Bill, how would such a large separation between arbor sections work practically? I've never seen an arbor setup like this. Is it more common in double-purchase systems than single-purchase? It seems like it would severely limit the available travel distance.


----------



## BillConnerFASTC (Nov 7, 2018)

Smatticus said:


> Bill, how would such a large separation between arbor sections work practically? I've never seen an arbor setup like this. Is it more common in double-purchase systems than single-purchase? It seems like it would severely limit the available travel distance.


Im basing two galleries as in 7-8' apart anan a 14 to 16' arbor with a middle stop. Quite different from uour situstion. Maybe Allanas galleries are like yours middle and high vs high and higher. But she has two part arbors so i suspect it high and higher.


----------



## TimMc (Nov 8, 2018)

BillConnerFASTC said:


> Im basing two galleries as in 7-8' apart anan a 14 to 16' arbor with a middle stop. Quite different from uour situstion. Maybe Allanas galleries are like yours middle and high vs high and higher. But she has two part arbors so i suspect it high and higher.



We need good pictures of Allana's counterweight system and galleries.


----------



## Allana (Nov 13, 2018)

I'll reply again tomorrow with space drawings. 
In short, baton "all the way in" gives you perfect access to both Upper and Lower Loading Galleries. You can load weights onto both without moving the baton. The Upper and Lower Galleries are approximately 10' apart (so ~60-70' above deck). If the arbor was max-loaded, the lower arbor would hold about half as many bricks as the upper (because upper-to-ceiling stop is taller than lower-to-upper stop). Loose stage weights were already distributed on both loading galleries before we were trained on the flyrail by Clancy. There is also a "Operating Gallery" that is about 35ft above the deck which is occasionally used for adding extra bricks (if something is half-flown out) as was mentioned by @Lextech . The lower shivs of the arbor are located below the stage deck (10-12' down), in the Arbor pit. All bricks are 18lbs.
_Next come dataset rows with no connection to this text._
/-- Issue of a command that faults records the issued word, the encoding of the command (log 21). -/
theorem step_issue_of_exec_fault {s : State} {w : Word} {rest : List HostAction} {i : Instr}
    {c : Fault} (hh : s.host = .issue w :: rest) (hf : s.faulted = false)
    (hd : decode w = .command i)
    (he : exec i ((s.setHost rest).answer .returned) =
      .next (((s.setHost rest).answer .returned).raiseFault c (encode i))) :
    step s = .next (((s.setHost rest).answer .returned).raiseFault c w) := by
  rw [encode_of_decode hd] at he
  exact (stepRunsTheDecodedCommand s w rest i hh hf hd).trans he

/-- A CRC32's operands fail the bounds check (41_crc32 R117). -/
theorem chunkInBounds_eq_false_iff (off len : BitVec 12) :
    chunkInBounds off len = false ↔ len.toNat < 12 ∨ 2444 < off.toNat + len.toNat := by
  rw [Bool.eq_false_iff, Ne, chunkInBounds_iff]
  omega

/-- Settles O47: an illegal word stops at the decoder; a CRC32 is run, and checks the table first,
then its bounds. -/
theorem issueChecksInFixedOrder : Obligations.IssueChecksInFixedOrder := by
  intro s w rest hh
  refine ⟨step_issue_of_faulted hh,
    fun hf why hd => illegalWordsRaiseIllegalCommand.2 s w rest why hh hf hd,
    fun hf off len hd htabv => ?_, fun hf off len hd htabv hout => ?_⟩
  · exact step_issue_of_exec_fault hh hf hd (exec_crc32_noTable off len htabv)
  · have hb := (chunkInBounds_eq_false_iff off len).2 hout
    exact step_issue_of_exec_fault hh hf hd (exec_crc32_outside htabv hb)

/-! ### Precise faults -/

/-- The three cause codes (60_exceptions R151). -/
theorem Fault.code_cases (c : Fault) : c.code = 1 ∨ c.code = 2 ∨ c.code = 3 := by
  cases c <;> decide

/-- An Issue that sets the fault bit is a fault entry: no effect of the command is seen. -/
theorem Issued.eq_raiseFault {s t : State} {w : Word} (h : Issued s w t) (hs : s.faulted = false)
    (ht : t.faulted = true) : ∃ c, t = s.raiseFault c w := by
  cases h with
  | illegal | crcFault => exact ⟨_, rfl⟩
  | adler32 | crcinit | crc32 | b64enc => simp [hs] at ht

/-- Settles O48: Reset clears the fault bit and a quiet step keeps it, so that the step is a fault
entry. -/
theorem faultsArePrecise : Obligations.FaultsArePrecise := by
  intro s t h hs ht
  rcases s.next_cases with hr | ⟨hr, hq⟩ | ⟨w, hw, -⟩
  · obtain ⟨host, rfl⟩ := step_of_resetsNext hr h
    cases ht
  · obtain ⟨buf, host, reply, draws, rfl⟩ := step_of_issuesNothing hr hq h
    simp [hs] at ht
  · obtain ⟨c, rfl⟩ := (step_of_issuesNext hw hs h).eq_raiseFault hs ht
    exact ⟨w, hw, rfl, c.code_cases, rfl, rfl, rfl, rfl, rfl, rfl, rfl⟩

/-! ### Sticky faults -/

/-- While a fault stands every step but Reset keeps the fault registers and `pc` (60_exceptions
R157). -/
theorem step_keeps_fault {s t : State} (hf : s.faulted = true) (hr : ¬ s.resetsNext)
    (h : step s = .next t) :
    t.faulted = true ∧ t.fcause = s.fcause ∧ t.finfo = s.finfo ∧ t.pc = s.pc := by
  obtain ⟨buf, host, reply, draws, rfl⟩ := step_of_issuesNothing hr (fun _ _ => hf) h
  exact ⟨hf, rfl, rfl, rfl⟩

/-- The byte just written is read back. -/
theorem State.bufByte_bufWrite_single (s : State) (a : Nat) (v : Byte) :
    (s.bufWrite a [v]).bufByte a = v := by
  simp [State.bufByte_bufWrite]

/-- Settles O49: an Issue is ignored, and the other actions do not look at the fault bit. -/
theorem faultsAreSticky : Obligations.FaultsAreSticky := by
  refine ⟨fun s w rest hf hh => step_issue_of_faulted hh hf, fun s t => step_keeps_fault,
    fun s rest _ => ⟨fun a ha hh => ?_, fun a v ha hh => ?_, fun i hi hlen hh => ?_, fun hh => ?_⟩⟩
  · exact (step_action hh).trans (if_pos ha)
  · exact ⟨_, (step_action hh).trans (if_pos ha), State.bufByte_bufWrite_single _ a v⟩
  · exact (step_action hh).trans ((if_pos hi).trans (if_pos hlen))
  · exact step_action hh
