-- ==== Sys2Proof/Machine/Orchestration.lean ====
section
/-! DEFINITION. The Orchestration family: HIDE and SHOW (spec/45_orchestration.md). -/

namespace Sys2Proof.Machine

/-- HIDE (R150): encrypt, frame, check the capacity before any pixel is touched, embed from POS = 0. -/
def execHide (s : State) : Result :=
  andThen (encryptMsg s) fun enc =>
    andThen (appendEom enc) fun framed =>
      let t := recordCapacity framed
      if capOk t.slen t.width t.height then finish (embedBytes t.slen 0 { t with pos := 0 })
      else raise .capacity t

/-- SHOW (R160): extract bytes until the marker, strip it, decrypt what stands before it. -/
def execShow (s : State) : Result :=
  andThen (showLoop s.showBound { s with slen := 0, pos := 0, det := false }) fun r =>
    if r.1 then
      let t := { r.2 with slen := r.2.slen - 3, det := true }
      if t.slen > t.cfg.msgCap then raise .overflow t else finish (decryptStr t)
    else raise .noframe r.2

end Sys2Proof.Machine
end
So my question is, can I load the bricks 50/50? Can I load 100% of the bricks from the upper? 
And what is the reason why I might not want to do either of those things?


----------



## BillConnerFASTC (Nov 13, 2018)

I think the recommendation may have been based on the fact the lower section holds half as many. Simple equal distribution, proportional to capacity of each part.


----------



## Allana (Nov 13, 2018)

BillConnerFASTC said:


> I think the recommendation may have been based on the fact the lower section holds half as many. Simple equal distribution, proportional to capacity of each part.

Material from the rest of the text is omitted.